Все пошло не так, как планировал молодой Эмиль. По какой-то причине семья Костерлицкого решила, что его интересам будет лучше служить царский флот, и впоследствии он был переведен в Императорскую военно-морскую академию. К 3 декабря 1872 года Костерлицкий находился на борту российского учебного корабля, зашедшего в порт  солнечного  Пуэрто-Кабельо, Венесуэла.  При первой же возможности он перевалил  за борт,  и добрался до ближайших гор  быстрей любого возможного кавалериста.  Успешно дезертировав  («Следуя своей огромной любви  к лошадям и  честолюбивому детскому стремлению стать командиром  кавалерии» - как позже в приукрашенных тонах описал его побег журналист), он около трех месяцев скитался по Карибскому морю и к 29 апреля каким-то образом оказался в Гуаймасе,  на западном побережье Мексики. С борта своего парохода он заметил отряд мексиканских драгунов - первую кавалерию, которую он увидел с момента отправки в Российское Военно-морское училище. Костерлицкий не смог сдержаться и к полудню 1 мая записался рядовым в   отряд  Federales.

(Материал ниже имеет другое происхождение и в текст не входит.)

/-- The issue of a lane instruction that is ready writes its result. -/
theorem laneAct_done {x : IssueCtx} {o : LaneOp} (hg : x.s.group? x.c.core x.c.slot = some x.g) (hr : LaneReady x o) :
    ∃ e, x.laneAct o = .done e ∧ LaneWrote x o e := by
  obtain ⟨hl, hf, hm, hp⟩ := hr
  unfold IssueCtx.laneAct
  rw [hl, hf]
  dsimp only
  generalize (if (o.opw.isSome && x.eligible (o.srcs ++ [o.dst])) = true then some (x.laneKey o (o.opw.getD 0)) else none) = ins
  generalize hel : (o.opw.isSome && x.eligible (o.srcs ++ [o.dst]) && x.looksUp o.dst o.mask) = elig at hm ⊢
  have hlook : (if elig = true then (x.s.core x.c.core).lookup (x.laneKey o (o.opw.getD 0)) else none) = none := by
    split
    · rename_i h; exact hm h
    · rfl
  rw [hlook]
  dsimp only
  have h0 : LaneTouched x.s (if elig = true then x.s.own x.c.core x.g.ctx 2 1 else x.s) x.c.core x.c.slot id := by
    split
    · exact laneTouched_own _ _ _ _ _ _
    · exact laneTouched_refl _ _ _
  have hpv0 : ((if elig = true then x.s.own x.c.core x.g.ctx 2 1 else x.s).core x.c.core).canPlace x.c.slot x.g.wc = true := by
    split
    · unfold State.own; rw [State.core_updCore_self]; exact hp
    · exact hp
  generalize (if elig = true then x.s.own x.c.core x.g.ctx 2 1 else x.s) = s0 at h0 hpv0 ⊢
  let fx : Group → Group := fun g => (let g := if o.xr then g.setGsr 4 else g; if o.mm then g.setGsr 5 else g)
  have h1 : LaneTouched s0 (s0.setXrMm x.c.core x.c.slot o.xr o.mm) x.c.core x.c.slot fx := laneTouched_updGroup s0 _ _ _
  have h2 := (h0.trans h1).trans (popQueues_touched (s0.setXrMm x.c.core x.c.slot o.xr o.mm) x o.srcs)
  have hcan : ∀ (e : State) (f : Group → Group), (e.updGroup x.c.core x.c.slot f).core x.c.core =
      { e.core x.c.core with groups := ((e.updGroup x.c.core x.c.slot f).core x.c.core).groups } := by
    intro e f; unfold State.updGroup; rw [State.core_updCore_self]
  have hpops : ∀ (qs : List Nat) (e : State), (e.core x.c.core).canPlace x.c.slot x.g.wc = true →
      ((qs.foldl (fun s q => s.updGroup x.c.core x.c.slot fun g => g.setQueue q (g.queue q).pop) e).core x.c.core).canPlace x.c.slot x.g.wc = true := by
    intro qs
    induction qs with
    | nil => exact fun _ h => h
    | cons q qs ih => intro e h; simp only [List.foldl_cons]; exact ih _ (by rw [hcan]; exact h)
  have hpv2 : (((s0.setXrMm x.c.core x.c.slot o.xr o.mm).popQueues x o.srcs).core x.c.core).canPlace x.c.slot x.g.wc = true := by
    unfold State.popQueues State.setXrMm
    exact hpops _ _ (by rw [hcan]; exact hpv0)
  unfold IssueCtx.writeDst IssueCtx.writeReg
  dsimp only
  generalize (s0.setXrMm x.c.core x.c.slot o.xr o.mm).popQueues x o.srcs = s2 at h2 hpv2 ⊢
  have hfx : ∀ g : Group, fx g = { g with gsr := g.gsr ||| (if o.xr then 0x10 else 0) ||| (if o.mm then 0x20 else 0) } := by
    intro g
    show (let g' := if o.xr then g.setGsr 4 else g; if o.mm then g'.setGsr 5 else g') = _
    cases o.xr <;> cases o.mm <;> simp [Group.setGsr]
  have hq : ∀ q, (popAll (queuesOf x.d o.srcs) (fx x.g)).queue q =
      if (queuesOf x.d o.srcs).contains q then (x.g.queue q).pop else x.g.queue q := by
    intro q
    have hnd : (queuesOf x.d o.srcs).Nodup := eraseDups_nodup _
    rw [queue_popAll hnd, hfx]; rfl
  cases hd : queueOf x.d.qmask o.dst with
  | some q =>
    dsimp only
    refine ⟨_, rfl, ?_⟩
    have h3 := h2.trans (laneTouched_updGroup s2 x.c.core x.c.slot fun g =>
      g.setQueue q ((g.queue q).push x.d.qdepth x.w o.mask (VReg.ofFn x.w o.lane)))
    refine ⟨⟨_, by rw [h3.group, hg]; rfl, ?_, ?_, ?_⟩, h3.groups, h3.same, h3.slots, h3.others,
      by rw [hd, if_neg (by simp), h3.rest], by rw [h3.rest]⟩
    · simp only [Function.comp, id]
      unfold Group.setQueue
      rw [popAll_queues, hfx]
    · intro n
      simp only [hd, reduceCtorEq, false_and, if_false, Function.comp, id]
      unfold Group.vreg Group.setQueue
      rw [popAll_queues, hfx]
    · intro r
      simp only [Function.comp, id]
      rw [queue_setQueue]
      unfold IssueCtx.queueAfter
      rw [hd]
      by_cases hr : r = q
      · subst hr; rw [if_pos rfl, if_pos rfl, hq]
      · rw [if_neg hr, if_neg (by simpa using fun h => hr h.symm), hq]
  | none =>
    dsimp only
    have hg2 : s2.group? x.c.core x.c.slot = some (popAll (queuesOf x.d o.srcs) (fx x.g)) := by rw [h2.group, hg]; rfl
    have hwc : (popAll (queuesOf x.d o.srcs) (fx x.g)).wc = x.g.wc := by
      rw [popAll_queues, hfx]
      unfold Group.wc
      dsimp only
      have : ∀ a : W32, ((a ||| (if o.xr then 0x10 else 0) ||| (if o.mm then 0x20 else 0)) : W32).toNat % 4 = a.toNat % 4 := by
        intro a
        have hh : ∀ a b : W32, b.toNat % 4 = 0 → (a ||| b).toNat % 4 = a.toNat % 4 := by
          intro a b hb
          rw [BitVec.toNat_or]
          have := Nat.or_mod_two_pow (a := a.toNat) (b := b.toNat) (n := 2)
          norm_num at this
          rw [this, hb, Nat.or_zero]
        rw [hh, hh]
        · split <;> rfl
        · split <;> rfl
      exact this _
    obtain ⟨t, e, sh, hw⟩ := writeV_isSome (r := o.dst) (x := VReg.merge x.w o.mask o.lane (x.g.vreg o.dst)) (key := ins) hg2 (by rw [hwc]; exact hpv2)
    rw [hw]
    dsimp only [Option.map]
    obtain ⟨f, hfv, hft⟩ := writeV_touched hw
    have h3 := h2.trans hft
    have hgen : ∀ k : Group, t.group? x.c.core x.c.slot = some k → k.gen = x.g.gen := by
      intro k hk
      rw [h3.group, hg] at hk
      simp only [Option.map_some, Function.comp, id, Option.some.injEq] at hk
      rw [← hk, hfv, popAll_queues, hfx]
    obtain ⟨hops, hsame⟩ := supersede_touched (d := o.dst) (mask := o.mask) hg (by rw [h3.group, hg]; rfl) hgen (by rw [h3.rest])
    refine ⟨_, rfl, ?_⟩
    refine ⟨⟨_, by rw [hsame.group, h3.group, hg]; rfl, ?_, ?_, ?_⟩, fun n sl h => by rw [hsame.group, h3.groups n sl h],
      by rw [hsame.core, h3.same], by rw [hsame.core, h3.slots], fun n h => by rw [hsame.core, h3.others n h],
      by rw [hd, if_pos rfl, hops], by rw [hsame.rest, h3.rest]⟩
    · simp only [Function.comp, id]
      rw [hfv, popAll_queues, hfx]
    · intro n
      simp only [hd, true_and, Function.comp, id]
      unfold Group.vreg
      rw [hfv]
      dsimp only
      rw [SMap.get_set, popAll_queues, hfx]
      rfl
    · intro r
      simp only [Function.comp, id]
      have : (f (popAll (queuesOf x.d o.srcs) (fx x.g))).queue r = (popAll (queuesOf x.d o.srcs) (fx x.g)).queue r := by
        rw [hfv]; rfl
      rw [this, hq]
      unfold IssueCtx.queueAfter
      rw [hd]; simp
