/-! PROOFS. Guest commands (R85 to R88): the end of a COPYH may complete a WAITSEM of its own queue. -/

/-- The bytes of a command: an opcode, and fields at their byte offsets. -/
def commandBytes (opc : Nat) (fs : List (Nat × Nat)) : BitVec 512 := BitVec.ofNat 512 (fs.foldl (fun n e => n + e.2 * 2 ^ (8 * e.1)) opc)

/-- A COPYH of 256 bytes from 0x1100 that has moved them all, and adds 1 to semaphore 0 when it ends. -/
def endingCopyh : Cmd :=
  { queue := 0, ctx := 0, index := 1, bytes := commandBytes 2 [(8, 0x1100), (32, 256), (40, 1)], lease := some 0, st := .started, progress := 256 }

/-- A WAITSEM behind it in its queue, which waits for semaphore 0 to reach 1. -/
def heldWaitsem : Cmd := { queue := 0, ctx := 0, index := 2, bytes := commandBytes 6 [(16, 1)], st := .waiting }

/-- The two commands in a device whose context 0 has queue pair 0 and a LIVE lease over the COPYH's range. -/
def semaphoreRise : State :=
  { ({} : State) with
    sched := { ({} : Sched) with cmds := [(5, endingCopyh), (6, heldWaitsem)] }
    host := { ({} : HostPort) with qps := [(16, {})] }
    msys := { ({} : MemSys) with leases := [(leaseKey 0 0, { st := 2, base := 0x1000, len := 0x1000, rights := 3, frames := [0] })] } }

theorem endingCopyh_moved : endingCopyh.opc = 2 ∧ endingCopyh.st = .started ∧ endingCopyh.phase = .idle ∧ endingCopyh.fld 32 4 ≤ endingCopyh.progress := by
  decide +kernel

/-- The COPYH raises the semaphore as it ends (R87), and the WAITSEM completes with it: two completions of one queue. -/
theorem semaphoreRise_completes_both : ∃ t, exec (.copyh 5) semaphoreRise = .next t ∧ t.rfld (.hqdone 0) 0 32 = 2 := by
  refine ⟨_, rfl, ?_⟩
  decide +kernel

/-- Refutes O39: a COPYH that ends completes a WAITSEM of its own queue, whose completion count (R81) then rises by two, where the
statement claims one. -/
theorem not_guestCommands : ¬ Obligations.GuestCommands := by
  unfold Obligations.GuestCommands
  intro h
  obtain ⟨-, -, hcopyh, -⟩ := h semaphoreRise 5 endingCopyh rfl (by decide) (by decide)
  obtain ⟨hopc, hst, hphase, hmoved⟩ := endingCopyh_moved
  obtain ⟨-, hrun⟩ := hcopyh {} (by decide) (by decide +kernel)
  obtain ⟨-, -, -, hend⟩ := hrun hopc hst
  obtain ⟨t, ht, -, hcount⟩ := hend hphase hmoved
  obtain ⟨u, hu, htwo⟩ := semaphoreRise_completes_both
  obtain rfl : t = u := by
    have := ht.symm.trans hu
    injection this
  exact absurd (htwo.symm.trans hcount) (by decide)

end Sys2Proof.CommandProofs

Возможно, ускоренный его культурным равновесием и европейскими манерами, подъем  Костерлицкого  по карьерной лестнице, по быстроте  был подобен  полету ракеты из  19-го века. Он стал капралом в 1874 году. Он был вторым сержантом в 1876 году, затем получил старшего сержанта и прапорщика до конца года. В 1883 году он стал капитаном в Национальной гвардии и - в 1885 году он был переведен в фискальную жандармерию, таможенную стражу Мексиканского правительства Диаса.   Отныне он оказался  в немного странной ситуации, удерживая два разряда одновременно, один - в Национальной гвардии и один - в жандармерии.   Начинал в качестве капитан/капрал и  в конце концов добрался до статуса полковник/подполковник  к 1912 году.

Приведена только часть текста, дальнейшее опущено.